Clotheshorse Episode 254: "How (and why) I worked in fast fashion, part 2"
Host: Amanda Lee McCarty
Date: February 11, 2026
Episode Overview
In part two of her deeply personal series, Amanda Lee McCarty continues the story of her career in the fast fashion industry, focusing on how her upbringing as a people pleaser shaped her professional experiences and struggles, and offering a behind-the-scenes look at the uglier truths of fashion's supply chain, toxic workplaces, and the human cost of "business as usual." Amanda shares candid stories of abuse, burnout, and awakening—both personal and systemic—while reflecting on how her journey led her from corporate burnout to independent advocacy and consultancy in the slow fashion space.
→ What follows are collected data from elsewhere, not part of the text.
/-! ### setK -/

@[simp] theorem Coach.setK_ident (c : Coach) (d : BitVec 5) (m x : LaneMask) : (c.setK d m x).ident = c.ident := by
  unfold Coach.setK; split <;> rfl
@[simp] theorem Coach.setK_masks (c : Coach) (d : BitVec 5) (m x : LaneMask) : (c.setK d m x).masks = c.masks := by
  unfold Coach.setK; split <;> rfl
@[simp] theorem Coach.setK_window (c : Coach) (d : BitVec 5) (m x : LaneMask) : (c.setK d m x).window = c.window := by
  unfold Coach.setK; split <;> rfl
@[simp] theorem Coach.setK_segs (c : Coach) (d : BitVec 5) (m x : LaneMask) : (c.setK d m x).segs = c.segs := by
  unfold Coach.setK; split <;> rfl
@[simp] theorem Coach.setK_special (c : Coach) (d : BitVec 5) (m x : LaneMask) : (c.setK d m x).special = c.special := by
  unfold Coach.setK; split <;> rfl
@[simp] theorem Coach.setK_traps (c : Coach) (d : BitVec 5) (m x : LaneMask) : (c.setK d m x).traps = c.traps := by
  unfold Coach.setK; split <;> rfl
@[simp] theorem Coach.setK_issue (c : Coach) (d : BitVec 5) (m x : LaneMask) : (c.setK d m x).issue = c.issue := by
  unfold Coach.setK; split <;> rfl
@[simp] theorem Coach.setK_wbuf (c : Coach) (d : BitVec 5) (m x : LaneMask) : (c.setK d m x).wbuf = c.wbuf := by
  unfold Coach.setK; split <;> rfl
@[simp] theorem Coach.setK_snap (c : Coach) (d : BitVec 5) (m x : LaneMask) : (c.setK d m x).snap = c.snap := by
  unfold Coach.setK; split <;> rfl
@[simp] theorem Coach.setK_sets (c : Coach) (d : BitVec 5) (m x : LaneMask) : (c.setK d m x).sets = c.sets := by
  unfold Coach.setK; split <;> rfl
@[simp] theorem Coach.setK_tickets (c : Coach) (d : BitVec 5) (m x : LaneMask) : (c.setK d m x).tickets = c.tickets := by
  unfold Coach.setK; split <;> rfl
@[simp] theorem Coach.setK_tcount (c : Coach) (d : BitVec 5) (m x : LaneMask) : (c.setK d m x).tcount = c.tcount := by
  unfold Coach.setK; split <;> rfl
@[simp] theorem Coach.setK_pendb (c : Coach) (d : BitVec 5) (m x : LaneMask) : (c.setK d m x).pendb = c.pendb := by
  unfold Coach.setK; split <;> rfl
@[simp] theorem Coach.setK_pdone (c : Coach) (d : BitVec 5) (m x : LaneMask) : (c.setK d m x).pdone = c.pdone := by
  unfold Coach.setK; split <;> rfl
@[simp] theorem Coach.setK_preempt (c : Coach) (d : BitVec 5) (m x : LaneMask) : (c.setK d m x).preempt = c.preempt := by
  unfold Coach.setK; split <;> rfl

/-! ### setGk -/

@[simp] theorem Coach.setGk_ident (c : Coach) (d : BitVec 4) (x : Bool) : (c.setGk d x).ident = c.ident := by
  unfold Coach.setGk; split <;> rfl
@[simp] theorem Coach.setGk_masks (c : Coach) (d : BitVec 4) (x : Bool) : (c.setGk d x).masks = c.masks := by
  unfold Coach.setGk; split <;> rfl
@[simp] theorem Coach.setGk_window (c : Coach) (d : BitVec 4) (x : Bool) : (c.setGk d x).window = c.window := by
  unfold Coach.setGk; split <;> rfl
@[simp] theorem Coach.setGk_segs (c : Coach) (d : BitVec 4) (x : Bool) : (c.setGk d x).segs = c.segs := by
  unfold Coach.setGk; split <;> rfl
@[simp] theorem Coach.setGk_special (c : Coach) (d : BitVec 4) (x : Bool) : (c.setGk d x).special = c.special := by
  unfold Coach.setGk; split <;> rfl
@[simp] theorem Coach.setGk_traps (c : Coach) (d : BitVec 4) (x : Bool) : (c.setGk d x).traps = c.traps := by
  unfold Coach.setGk; split <;> rfl
@[simp] theorem Coach.setGk_issue (c : Coach) (d : BitVec 4) (x : Bool) : (c.setGk d x).issue = c.issue := by
  unfold Coach.setGk; split <;> rfl
@[simp] theorem Coach.setGk_wbuf (c : Coach) (d : BitVec 4) (x : Bool) : (c.setGk d x).wbuf = c.wbuf := by
  unfold Coach.setGk; split <;> rfl
@[simp] theorem Coach.setGk_snap (c : Coach) (d : BitVec 4) (x : Bool) : (c.setGk d x).snap = c.snap := by
  unfold Coach.setGk; split <;> rfl
@[simp] theorem Coach.setGk_sets (c : Coach) (d : BitVec 4) (x : Bool) : (c.setGk d x).sets = c.sets := by
  unfold Coach.setGk; split <;> rfl
@[simp] theorem Coach.setGk_tickets (c : Coach) (d : BitVec 4) (x : Bool) : (c.setGk d x).tickets = c.tickets := by
  unfold Coach.setGk; split <;> rfl
@[simp] theorem Coach.setGk_tcount (c : Coach) (d : BitVec 4) (x : Bool) : (c.setGk d x).tcount = c.tcount := by
  unfold Coach.setGk; split <;> rfl
@[simp] theorem Coach.setGk_pendb (c : Coach) (d : BitVec 4) (x : Bool) : (c.setGk d x).pendb = c.pendb := by
  unfold Coach.setGk; split <;> rfl
@[simp] theorem Coach.setGk_pdone (c : Coach) (d : BitVec 4) (x : Bool) : (c.setGk d x).pdone = c.pdone := by
  unfold Coach.setGk; split <;> rfl
@[simp] theorem Coach.setGk_preempt (c : Coach) (d : BitVec 4) (x : Bool) : (c.setGk d x).preempt = c.preempt := by
  unfold Coach.setGk; split <;> rfl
Key Discussion Points and Insights
1. People Pleasing and Workplace Dynamics
(00:00–23:00)
- Amanda opens up about her lifelong pattern of people pleasing, originating from a traumatic and chaotic childhood:
- Quote:
“My home life was so chaotic…Adults were a source of unpredictable rage and punishment. And I figured out pretty fast that it was my job to anticipate anger before it happened and do everything I could to prevent it.” (07:35) - This behavior made her an ideal but easily exploited worker—never advocating for herself, never saying no, and thus prone to toxic relationships, both at work and home.
- Quote:
- She connects this to the fashion industry's predatory power dynamics, where employees are constantly reminded they are "lucky to be there."
- Amanda shares a chilling experience:
- Quote:
"An executive at Urban Outfitters...threw a rolling rack full of hangers and scarves at me in a meeting while I was literally presenting." (20:40)
- Quote:
- The concept of "throwing people under the bus" is explored as a common, fear-driven survival tactic in toxic fashion offices.
- Quote:
“When any mention of throwing anyone under any sort of public transportation comes up in conversation, I know that means that is a shitty place to work.” (23:15)
- Quote:
2. Workers’ Rights, Transparency & Garment Production
(23:01–57:50)
- Amanda details how, despite increasing public demand for transparency post–Rana Plaza (2013), most insiders (including herself) had little knowledge of the conditions where garments were made.
- Quote:
“Garment workers were just not something we discussed in any of the buying departments in my career.” (36:01)
- Quote:
- She reveals how most brands have little to no direct connection with factories, relying instead on layers of agents and intermediaries, clouding accountability and enabling plausible deniability.
- Quote:
“Very few brands actually know even the factory that is making stuff for them, much less who is making it or what their working conditions are like.” (40:50)
- Quote:
- Amanda dissects vendor compliance and audit practices as PR-driven smokescreens—meant to shield brands from liability rather than protect workers.
- Quote:
“Nordstrom’s code was the gold standard and that we didn’t have to worry. … But there wasn’t any actual documentation required…. It was just a smokescreen,” (46:20)
- Quote:
- The myth that "Made in USA" guarantees ethical production is demolished with first-hand accounts of wage theft and poor working conditions in LA factories.
- Quote:
“Exploitation, it knows no borders, okay? And the working conditions in LA are not better.” (51:49)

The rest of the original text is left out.